Looking back, my very first involvement with a QIP was as a HO when my Medical specialist did a STEMI audit and I was one of the data collection monkeys. The audit showed that the hospital had poor door-to-ECG time, and when I rotated into ED, I showed the results to the HoD who then modified the department entrance to include an ECG room for all chest pains. If I had known about QIPs then, I would have re-audited the data myself, slapped it together with the Medical audit, and authored a QIP report titled “Emergency Department Renovation as A Cross-Specialty Collaborative QIP” crediting both departments’ bosses, thus polishing many many boots while boosting my CV for specialty applications.

Now before you start looking for some report you wrote donkey years ago to stamp a QIP on it, please keep in mind that the QIP exam requires the project to have been conducted under your capacity as an ST3/4 and above (ie Registrar level). Which means you should do it after you’ve passed MRCEM OSCE or FRCEM Int SJP and completed your rotations.

If your department does not have a culture of assigning portfolios or some form of clinical data collection, and you need some suggestions, you can look at the RCEM Audits page for ideas, which are mostly really simple yet important things like:

  • Vital sign monitoring in the ED (a huge area for improvement at the cost of your friendship with nurses)
  • Pain management in ED (we are terrible at door-to-analgesia time, reassessment of pain after analgesia, and following analgesic ladder. Seriously, stop spamming IV fentanyl; use IV morphine instead!)
  • Fascia illiaca block for fractured NOF (easy to do with or without ultrasound and remarkable analgesia, just need bupivacaine in department)
  • Procedural sedation and analgesia (adequate monitoring, depth of sedation achieved, airway safety, etc.)

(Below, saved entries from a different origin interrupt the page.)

-- ==== Sys2Proof/Machine/Unpacker.lean ====
section
/-! DEFINITION. The unpacker as the state machine of spec/44_bitstream.md R302, Table 12, and the
tree-walking form of R295. The meaning of DECOMPRESS runs the loop of R292; that these are the same
function is a statement. -/

namespace Sys2Proof.Machine

/-- The states of Table 12. U_ERR carries the error raised. -/
inductive UState where
  | sym | fetch | look | done
  | err (e : ErrKind)
  deriving DecidableEq, Repr

/-- The registers of the machine (R302): CW, ACC, DEAD, BITPOS, and the bytes written to
`OUT_MEM[0 .. OUTPOS)`, whose number is OUTPOS. -/
structure UMachine where
  ustate : UState
  cw     : Bytes
  acc    : Bits
  dead   : Bool
  bitpos : Nat
  out    : Bytes
  deriving DecidableEq, Repr

/-- What the machine reads: the code store, L, the input and HLEN (R290). -/
structure UInput where
  codes   : CodeStore
  origLen : Nat
  input   : Bytes
  hlen    : Nat
  deriving DecidableEq, Repr

/-- `NB = 8 * (IN_LEN - HLEN)`, the body length in bits (R302). -/
def bodyBits (u : UInput) : Nat := 8 * (u.input.length - u.hlen)

/-- Body bit `k`: bit `7 - (k mod 8)` of `IN_MEM[HLEN + k div 8]` (R302). -/
def bodyBit (u : UInput) (k : Nat) : Bool :=
  (u.input.getD (u.hlen + k / 8) 0#8).getLsbD (7 - k % 8)

/-- One transition of Table 12. U_DONE and U_ERR are exits. -/
def uStep (u : UInput) (m : UMachine) : UMachine :=
  match m.ustate with
  | .sym =>
    if m.out.length < u.origLen then { m with acc := [], dead := false, ustate := .fetch }
    else { m with ustate := .done }
  | .fetch =>
    if m.bitpos < bodyBits u then
      { m with acc := m.acc ++ [bodyBit u m.bitpos], bitpos := m.bitpos + 1, ustate := .look }
    else { m with ustate := .err .bitstreamExhausted }
  | .look =>
    match lookupKey m.cw u.codes with
    | none => { m with ustate := .err .unknownContext }
    | some table =>
      match decodeLookup table m.acc with
      | some b => { m with out := m.out ++ [b], cw := slide m.cw b, ustate := .sym }
      | none =>
        if properPrefix table m.acc then { m with ustate := .fetch }
        else { m with dead := true, ustate := .err .bitstreamExhausted }
  | .done => m
  | .err _ => m

/-- `n` transitions. -/
def uSteps (u : UInput) : Nat → UMachine → UMachine
  | 0, m => m
  | n + 1, m => uSteps u n (uStep u m)

/-- The start of the machine: U_SYM with the registers of R290. -/
def uStart (order : Nat) : UMachine :=
  { ustate := .sym, cw := zeros order, acc := [], dead := false, bitpos := 0, out := [] }

/-- The node a bit string leads to from a root: left on 0, right on 1 (R295). -/
def treeAt : Tree → Bits → Option Tree
  | t, [] => some t
  | .internal _ _ l r, b :: p => treeAt (if b then r else l) p
  | .leaf _ _, _ :: _ => none
  | .placeholder, _ :: _ => none

end Sys2Proof.Machine
end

If you have any friends working in the UK, audits are mandatory at HO level and QIPs at MO level, so they will likely have lots of suggestions, experience and advice to give.

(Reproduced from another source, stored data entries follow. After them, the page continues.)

-- ==== Sys2Proof/Certificates/Slice0/Obligations.lean ====
section
/-! DEFINITION. The statements about HCC, in the order of OBLIGATIONS.json. -/

open Sys2Proof Sys2Proof.Machine

/-! ### Encodings (spec/30_encoding.md) -/

/-- Decode and encode agree on every well-formed command, at every operand value (R120, R126, R152). -/
def Obligations.DecodeOfEncode : Prop :=
  ∀ i : Instr, i.wellFormed = true → decode (encode i) = i

/-- Every word decodes to a well-formed command whose encoding is that word (R126). -/
def Obligations.EncodeOfDecode : Prop :=
  ∀ w : Word, (decode w).wellFormed = true ∧ encode (decode w) = w

/-- R124: the list of illegal words is exactly what the decoder of R126 calls ILLEGAL, and an accepted
illegal word completes with IllegalCommand, code 7. -/
def Obligations.IllegalWordsAsListed : Prop :=
  ∀ w : Word, (decode w = .illegal w ↔ illegalWord w = true) ∧
    (illegalWord w = true → ∀ s : State, s.busy = true → s.cmd = w → s.host.pending = [] →
      ∃ t, step s = .next t ∧ t.busy = false ∧
        t.regs.status.err = true ∧ t.regs.status.errcode = 7#4)

/-- Words written out from Table 7 decode as spec/95_test_vectors.md L2.1 says. -/
def Obligations.SpecWordsDecode : Prop :=
  decode 0b0000000000000000_00000000_0000_0000#32 = .nop ∧
  decode 0b0000000000000000_00000000_0000_0001#32 = .compress 0#8 ∧
  decode 0b0000000000000000_00000010_0000_0001#32 = .compress 2#8 ∧
  decode 0b0000000000000000_11111110_0000_0001#32 = .compress 254#8 ∧
  decode 0b0000000000000000_00000000_0000_0010#32 = .decompress ∧
  decode 0b0000000000000000_11111111_0000_0001#32 = .illegal 0x0000FF01#32 ∧
  decode 0b0000000000000000_00000001_0000_0010#32 = .illegal 0x00000102#32 ∧
  decode 0b0000000000000000_00000000_0001_0001#32 = .illegal 0x00000011#32 ∧
  decode 0b1000000000000000_00000000_0000_0010#32 = .illegal 0x80000002#32

/-! ### Steps -/

/-- A step runs the decoded command. While a command is in flight, a completion event, or the end of
the schedule (R405, R407; log entry 3), runs what CMD decodes to; a CTRL write of the NOP word runs
NOP, and its answer's data is left open. With the fetch word placed (log entry 2), the very next step runs that word. -/
def Obligations.StepRunsDecodedCommand : Prop :=
  (∀ (s : State) (rest : List Event), s.busy = true → s.host.pending = .complete :: rest →
    step s = exec (decode s.cmd) (s.advance rest)) ∧
  (∀ s : State, s.busy = true → s.host.pending = [] →
    step s = exec (decode s.cmd) (s.advance [])) ∧
  (∀ (s : State) (rest : List Event),
    s.host.pending = .access ⟨0x020#32, .four, .write 0#32⟩ :: rest →
    ∃ d, step s = exec .nop ((s.advance rest).respond (.okay d))) ∧
  (∀ (s : State) (w : Word), w ≠ 0#32 →
    step (s.withFetchWord 32 w.toNat) = exec (decode w) ((s.accept w).advance s.host.pending)) ∧
  (∀ s : State, ∃ d,
    step (s.withFetchWord 32 0) = exec .nop ((s.advance s.host.pending).respond (.okay d)))

/-- A completion event while no command is in flight, and the end of the schedule while idle, leave the
block as it is: the completion step is enabled only while BUSY = 1 (R312, R386). -/
def Obligations.IdleCoreDoesNothing : Prop :=
  ∀ s : State, s.busy = false →
    (s.host.pending = [] → step s = .next s) ∧
    (∀ rest, s.host.pending = .complete :: rest → step s = .next (s.advance rest))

Lastly, I have not attempted the QIP Paper, nor even really looked into their grading method, so please don’t expect much details from me about it yet. I am otherwise happy to discuss more about QIPs themselves. Projects I have attempted myself are:

  • “Introducing an ED curriculum guide for HOs” (never took off because I left the hospital before it could be implemented although I did prepare the curriculum. Let’s face it, the HO logbook is the thickest among all specialties yet has too little detail, and their brutal shifts may not give them enough time to cram even Sarawak Handbook.)
  • “Reducing unnecessary blood testing” (my own audit found a few unnecessary blood tests being done regularly ie coag for nonbleeding patients, uric acid, etc.)